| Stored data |
++++
/-- Weight of a request's sluice within a tier (R215): its guarantee, of the maintenance sluice its share, in 1/1,024. -/
def tierWeight (s : State) (r : MemReq) : Nat :=
  max 1 (match partOf s r.who with
    | some p => effGuar s p
    | none => maintShare s * 1024 / 1000)

/-- Where a request's sluice stands in its tier: what it was given, by its weight, and no less than where the tier stands
(notes/assumptions/107.md). -/
def startTag (s : State) (f t : Nat) (r : MemReq) : Nat :=
  let own := match partOf s r.who with
    | some p => nth (sluiceAt s f p).tags (t - 1)
    | none => (maintAt s f).tag
  max own (nth s.hbm.vtime (3 * f + t - 1))

/-- A service counted in the order of its tier. -/
def noteService (s : State) (f t : Nat) (r : MemReq) : State :=
  if t = 0 then s
  else
    let at_ := startTag s f t r
    let next := at_ + 2 ^ 20 / tierWeight s r
    let s := { s with hbm := { s.hbm with vtime := s.hbm.vtime.set (3 * f + t - 1) at_ } }
    match partOf s r.who with
    | some p =>
      let x := sluiceAt s f p
      setSluice s f p { x with tags := x.tags.set (t - 1) next }
    | none => setMaint s f { maintAt s f with tag := next }

/-- What the waiting requests show of their sluices (R218, R223): a request that waits at its ceiling, and tier-a demand that is
not served yet; a sluice with no request waiting has none. -/
def noteWaiting (s : State) (f : Nat) (l : List MemReq) : State :=
  let parts := l.filterMap fun r => partOf s r.who
  (List.range 64).foldl (fun s p =>
    let x := sluiceAt s f p
    let waits := parts.contains p
    setSluice s f p { x with capped := x.capped || (waits && !capOpen s f p), missed := waits && decide (0 < x.aLeft) }) s

/-- Requests of the first tier that has one, and of them those whose sluice has had the least of it, by its weight (R215,
R218). -/
def candidates (s : State) (f : Nat) (l : List MemReq) : Nat × List MemReq :=
  let best := l.foldl (fun a r => min a (tierOf s f r)) 4
  let cand := l.filter fun r => tierOf s f r = best
  if best = 0 then (0, cand)
  else
    let least := (argMin id (cand.map (startTag s f best))).getD 0
    (best, cand.filter fun r => startTag s f best r = least)

/-- MEMORY_UNIT_SERVE (R215): the first tier with a request is served one unit, in proportion to the weights of its sluices; which
of the requests that stand alike comes next is a free value (notes/assumptions/2.md, 107.md). The check of a word read, also
for a merging write, follows. A read that hits the floor cache is not charged (R213). -/
def serveUnit (s : State) (f : Nat) (reqs : List MemReq) (found : Finding) : State :=
  match found with
  | .cacheCorrected _ _ | .cacheBad _ _ => flcCheck s f found
  | _ =>
    let l := servable s f reqs
    let (best, cand) := candidates s f l
    match cand[s.freeBits 0 32 % cand.length]? with
    | none => noteWaiting s f l
    | some r =>
      if best = 4 then noteWaiting s f l
      else
        let s := noteService (chargeUnit s.useFree f r best) f best r
        let c := reqChan r.addr
        let s := s.setChan c { s.chan c with asleep := false }
        let s := noteWaiting s f (l.erase r)
        let ctx := (partOf s r.who).filter fun p => (s.ctx p).live
        if r.write ∧ !r.merge then s else hbmCheck s c (reqOffset (r.addr / 32 * 32)) found ctx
++++
| Your assignment |
Output, from the data above, the lines from the line with "let cand := l.filter" to the line with "let c := reqChan r.addr" exactly as they stand, both ends included and nothing else.

| Response to this task |
  let cand := l.filter fun r => tierOf s f r = best
  if best = 0 then (0, cand)
  else
    let least := (argMin id (cand.map (startTag s f best))).getD 0
    (best, cand.filter fun r => startTag s f best r = least)

/-- MEMORY_UNIT_SERVE (R215): the first tier with a request is served one unit, in proportion to the weights of its sluices; which
of the requests that stand alike comes next is a free value (notes/assumptions/2.md, 107.md). The check of a word read, also
for a merging write, follows. A read that hits the floor cache is not charged (R213). -/
def serveUnit (s : State) (f : Nat) (reqs : List MemReq) (found : Finding) : State :=
  match found with
  | .cacheCorrected _ _ | .cacheBad _ _ => flcCheck s f found
  | _ =>
    let l := servable s f reqs
    let (best, cand) := candidates s f l
    match cand[s.freeBits 0 32 % cand.length]? with
    | none => noteWaiting s f l
    | some r =>
      if best = 4 then noteWaiting s f l
      else
        let s := noteService (chargeUnit s.useFree f r best) f best r
        let c := reqChan r.addr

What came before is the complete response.